Fix priority: 1) CTA position to avoid banner blindness zone, 2) left-align
body text, 3) revisit whether card layout actually serves how your features
relate to each other.
Scenario: Navigation Pattern Decision
Developer: We're debating between a top navigation bar versus a left sidebar
for our dashboard. The designer wants top nav because it looks cleaner.
What does the research say?
Agent: For a dashboard specifically, the research favors left sidebar —
but the reasoning matters more than the conclusion.
Jakob's Law applies here: users spend most of their time in other applications,
and most data-heavy tools (analytics platforms, dev tools, project management
software) use left sidebar navigation. Switching to top nav introduces a
learning cost that you're paying without a clear return.
Left-side bias research (NN Group, 2024) further supports this — navigation
on the left aligns with where users' attention naturally goes first. You're
working with user behavior rather than against it.
The "cleaner" argument for top nav is usually an aesthetic preference rather
than a usability argument. Clean doesn't mean effective. If "cleaner" means
less visual weight, that's achievable with a left sidebar through spacing
and typographic hierarchy.
Where top nav wins: marketing sites, content sites, anything where users
are browsing rather than working. For a dashboard where users are performing
repeated tasks, left sidebar reduces navigation friction on every single
interaction. Multiply that across a daily active user and the difference
is significant.
My recommendation: left sidebar. If the designer has specific usability
evidence for top nav in your context, I want to see it — "looks cleaner"
isn't a usability argument.
How to Install
Installing this agent takes about sixty seconds. Claude Code automatically loads any agents you define in your project’s .claude/agents/ directory.
Create the file at the following path in your project:
.claude/agents/ui-ux-designer.md
Paste the full system prompt from the agent template into that file and save it. The next time you open Claude Code in that project, the UI/UX Designer agent will be available. You can invoke it directly by selecting it from your agent list or by referencing it in your prompt when working on interface-related tasks.

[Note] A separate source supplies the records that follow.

/-- The stores to control space (R367, R370, R375 to R378, R385): each takes its place, and what it starts begins. -/
inductive CtlRule : Instr → State → State → Prop where
  /-- R377: the device id; trained ports whose switch reports another are retired -/
  | devId (s : State) (gid : Nat) (pre post : List Pending) (v : Nat) : CtlStore s gid pre post 16 .devId v → v < 2 ^ 7 →
      CtlRule (.controlRegWrite gid) s (withOut (s.setReg 16 .devId v).retireOthers gid (pre ++ post))
  /-- the flash page -/
  | page (s : State) (gid : Nat) (pre post : List Pending) (die v : Nat) : CtlStore s gid pre post die .page v → v < 2 ^ 4 →
      CtlRule (.controlRegWrite gid) s (withOut (s.setReg die .page v) gid (pre ++ post))
  /-- CAP in its range; THROTTLE is read only -/
  | cap (s : State) (gid : Nat) (pre post : List Pending) (die v : Nat) : CtlStore s gid pre post die .cap v →
      2000 ≤ v % 2 ^ 16 → v % 2 ^ 16 ≤ 5200 →
      CtlRule (.controlRegWrite gid) s
        (withOut (s.setReg die .cap (bits (old s die .cap) 19 16 * 2 ^ 16 + v % 2 ^ 16)) gid (pre ++ post))
  /-- a stopped processor's SRAM -/
  | sram (s : State) (gid : Nat) (pre post : List Pending) (die o v : Nat) : CtlStore s gid pre post die (.sram o) v →
      s.cpRuns die = false →
      CtlRule (.controlRegWrite gid) s (withOut (s.write (sramAddr die o) (leBytes 8 v)) gid (pre ++ post))
  /-- RUN to 0 stops a processor -/
  | cpStop (s : State) (gid : Nat) (pre post : List Pending) (die : Nat) : CtlStore s gid pre post die .cp 0 →
      CtlRule (.controlRegWrite gid) s (withOut (s.setReg die .cp 0) gid (pre ++ post))
  | rail (s : State) (gid : Nat) (pre post : List Pending) (die v : Nat) : CtlStore s gid pre post die .rail v →
      CtlRule (.railEnable gid) s (withOut (s.writeRail die v) gid (pre ++ post))
  /-- R365, R373: RUN from 0 to 1; nothing is left of the instruction that the processor was stopped in -/
  | cpRun (s : State) (gid : Nat) (pre post : List Pending) (die : Nat) : CtlStore s gid pre post die .cp 1 →
      s.cpRuns die = false →
      CtlRule (.cpRun gid) s (withOut ((s.setReg die .cp 1).setGroup (cpGid die)
        { afresh (s.group (cpGid die)) with halted := false, stepArmed := false }) gid (pre ++ post))
  /-- R375: INIT, training and SERVE; INIT and TRAIN read as zero -/
  | hbmInit (s : State) (gid : Nat) (pre post : List Pending) (die v : Nat) : CtlStore s gid pre post die .hbm v →
      StackQuiet s die → bit v 0 = true → bit v 3 = false →
      CtlRule (.hbmInit gid) s (withOut ((started s die .hbm
        (bits v 16 16 * 2 ^ 16 + bits (old s die .hbm) 15 8 * 2 ^ 8 + bits v 2 1 * 2) 0).stepBegins 5) gid (pre ++ post))
  | hbmTrain (s : State) (gid : Nat) (pre post : List Pending) (die v : Nat) : CtlStore s gid pre post die .hbm v →
      StackQuiet s die → bit v 0 = false → bit v 3 = true → (s.die die).deadline = [] →
      CtlRule (.hbmTrain gid) s (withOut (started s die .hbm
        (bits v 16 16 * 2 ^ 16 + bits (old s die .hbm) 15 8 * 2 ^ 8 + bits v 2 1 * 2) 3) gid (pre ++ post))
  /-- R361: it waits for the deadline queue of the stack to empty -/
  | hbmTrainWaits (s : State) (gid : Nat) (pre post : List Pending) (die v : Nat) : CtlStore s gid pre post die .hbm v →
      StackQuiet s die → bit v 0 = false → bit v 3 = true → (s.die die).deadline ≠ [] →
      CtlRule (.hbmTrain gid) s (withOut (started s die .hbm
        (bits v 16 16 * 2 ^ 16 + bits (old s die .hbm) 15 8 * 2 ^ 8 + bits v 2 1 * 2) 4) gid (pre ++ post))
  | hbmServe (s : State) (gid : Nat) (pre post : List Pending) (die v : Nat) : CtlStore s gid pre post die .hbm v →
      StackQuiet s die → bit v 0 = false → bit v 3 = false → bit v 16 = true → bit (old s die .hbm) 16 = false →
      CtlRule (.hbmServe gid) s (withOut (s.setReg die .hbm
        (2 ^ 16 + bits (old s die .hbm) 15 8 * 2 ^ 8 + bits v 5 4 * 2 ^ 4 + bits v 2 1 * 2)) gid (pre ++ post))
  /-- R385: GO, unless a read runs -/
  | mrGo (s : State) (gid : Nat) (pre post : List Pending) (die v : Nat) : CtlStore s gid pre post die .mr v → bit v 38 = true →
      (bit (old s die .mr) 38 = false ∨ bit (old s die .mr) 39 = true) →
      CtlRule (.hbmMrGo gid) s (withOut (started s die .mr
        (bits v 47 40 * 2 ^ 40 + bits v 38 32 * 2 ^ 32 + bits v 7 0) 0) gid (pre ++ post))
  /-- R376: a link's training -/
  | ucie (s : State) (gid : Nat) (pre post : List Pending) (die e v : Nat) : CtlStore s gid pre post die (.ucie e) v →
      bit v 0 = true → bit (old s die (.ucie e)) 0 = false →
      CtlRule (.ucieTrain gid) s (withOut ((started s die (.ucie e) (bits v 5 3 * 2 ^ 3 + 1) 0).stepBegins 6) gid (pre ++ post))
  | pcie (s : State) (gid : Nat) (pre post : List Pending) (die v : Nat) : CtlStore s gid pre post die .pcie v →
      bit v 0 = true → bit v 6 = bit (old s die .pcie) 6 →
      CtlRule (.pcieTrain gid) s (withOut
        ((started s die .pcie (bits v 6 6 * 2 ^ 6 + bits v 4 3 * 2 ^ 3 + 1) 0).stepBegins 7) gid (pre ++ post))
  | cxl (s : State) (gid : Nat) (pre post : List Pending) (die v : Nat) : CtlStore s gid pre post die .pcie v →
      bit v 0 = false → bit v 6 = true → bit (old s die .pcie) 6 = false →
      CtlRule (.cxlEnable gid) s (withOut (s.setReg die .pcie (2 ^ 6 + bits v 4 1 * 2)) gid (pre ++ post))
  /-- R376, R377, R382: a port's training, as which begins fenced ports are retired; SERVE with the device's own index, and with another, which retires the port -/
  | ual (s : State) (gid : Nat) (pre post : List Pending) (die p v : Nat) : CtlStore s gid pre post die (.ual p) v →
      bit v 0 = true → bit v 3 = false →
      CtlRule (.ualTrain gid) s (withOut
        (let u := ((started s die (.ual p) (bits (old s die (.ual p)) 14 8 * 2 ^ 8 + 1) 0).stepBegins 8).retireFenced
         u.setUal ((die - 16) * 24 + p) { u.ual ((die - 16) * 24 + p) with serve := false }) gid (pre ++ post))
  | ualServe (s : State) (gid : Nat) (pre post : List Pending) (die p v : Nat) : CtlStore s gid pre post die (.ual p) v →
      bit v 0 = false → bit v 3 = true → bit (old s die (.ual p)) 3 = false → (s.ual ((die - 16) * 24 + p)).trained = true →
      (s.ual ((die - 16) * 24 + p)).peerIdx = s.device →
      CtlRule (.ualServe gid) s (withOut
        ((s.setReg die (.ual p) (bits (old s die (.ual p)) 14 8 * 2 ^ 8 + bits v 3 1 * 2)).setUal ((die - 16) * 24 + p)
          { s.ual ((die - 16) * 24 + p) with serve := true }) gid (pre ++ post))
  | ualRetires (s : State) (gid : Nat) (pre post : List Pending) (die p v : Nat) : CtlStore s gid pre post die (.ual p) v →
      bit v 0 = false → bit v 3 = true → bit (old s die (.ual p)) 3 = false → (s.ual ((die - 16) * 24 + p)).trained = true →
      (s.ual ((die - 16) * 24 + p)).peerIdx ≠ s.device →
      CtlRule (.ualServe gid) s (withOut
        ((s.setReg die (.ual p) (bits (old s die (.ual p)) 14 8 * 2 ^ 8 + bits v 3 1 * 2)).setUal ((die - 16) * 24 + p)
          { s.ual ((die - 16) * 24 + p) with serve := false, trained := false, retired := true }) gid (pre ++ post))
  /-- R378: the tests -/
  | arb (s : State) (gid : Nat) (pre post : List Pending) (die v : Nat) : CtlStore s gid pre post die .arbCmd v → bit v 0 = true →
      CtlRule (.arbTestGo gid) s (withOut ((started s die .arbCmd 1 0).stepBegins 9) gid (pre ++ post))
  | core (s : State) (gid : Nat) (pre post : List Pending) (die c v : Nat) : CtlStore s gid pre post die (.core c) v → bit v 0 = true →
      CtlRule (.coreTestGo gid) s (withOut
        ((started s die (.core c) (bits v 8 8 * 2 ^ 8 + bits v 3 3 * 2 ^ 3 + 1) 0).stepBegins 10) gid (pre ++ post))
  | org (s : State) (gid : Nat) (pre post : List Pending) (die v : Nat) : CtlStore s gid pre post die .orgTest v → bit v 0 = true →
      CtlRule (.orgTestGo gid) s (withOut
        ((started s die .orgTest (bits (old s die .orgTest) 47 32 * 2 ^ 32 + 1) 0).stepBegins 11) gid (pre ++ post))
  /-- R370: a word of the page of flash is programmed -/
  | flash (s : State) (gid : Nat) (pre post : List Pending) (die o v : Nat) : CtlStore s gid pre post die (.flash o) v →
      s.flashBusy = none →
      CtlRule (.flashProgram gid) s (withOut { s with flashBusy := some (old s 16 .page * 2 ^ 20 + o, v, gid) } gid (pre ++ post))
  /-- R370: a load of CP_HALTQ takes its oldest entry -/
  | haltq (s : State) (gid : Nat) (pre post : List Pending) (p : Pending) (a n : Nat) (more : List Access) :
      NextAccess s gid pre post p (.ctlLoad a n) more → p.result = true → ctlAt a = some .haltq →
      CtlRule (.cpHaltqRead gid) s (withOut
        (s.setDie (a / 2 ^ 24) { s.die (a / 2 ^ 24) with haltq := (s.die (a / 2 ^ 24)).haltq.drop 1 }) gid
        (pre ++ afterAccess { p with got := (0, 0, leBytes n ((s.die (a / 2 ^ 24)).haltq.headD 0)) :: p.got } more :: post))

No configuration, no API keys, no additional setup. The agent loads from the markdown file automatically. If you want this agent available across multiple projects, add it to each project’s .claude/agents/ directory, or keep a central template you can copy in when starting new front-end work.
Conclusion and Next Steps
The UI/UX Designer agent doesn’t replace dedicated design expertise on your team. What it does is raise the baseline quality of every interface decision you make before it reaches a designer, a user test, or production. Structural problems caught at component build time cost a fraction of what they cost post-launch.
Start with your highest-traffic or highest-conversion surfaces — your landing page, your onboarding flow, your primary dashboard. Run the current state through the agent, treat its feedback as a prioritized fix list, and track whether the changes move your actual metrics. Design quality is measurable. Use that as your validation loop.
If you’re building a design system or making foundational layout decisions, involve the agent early. The further upstream you catch a pattern that violates usability research, the less it costs to fix.
The agent template is open source and MIT licensed. Fork it, extend it, adapt it to your specific domain or component library. The system prompt is the product — everything else is just tooling.
Agent template sourced from the claude-code-templates open source project (MIT License).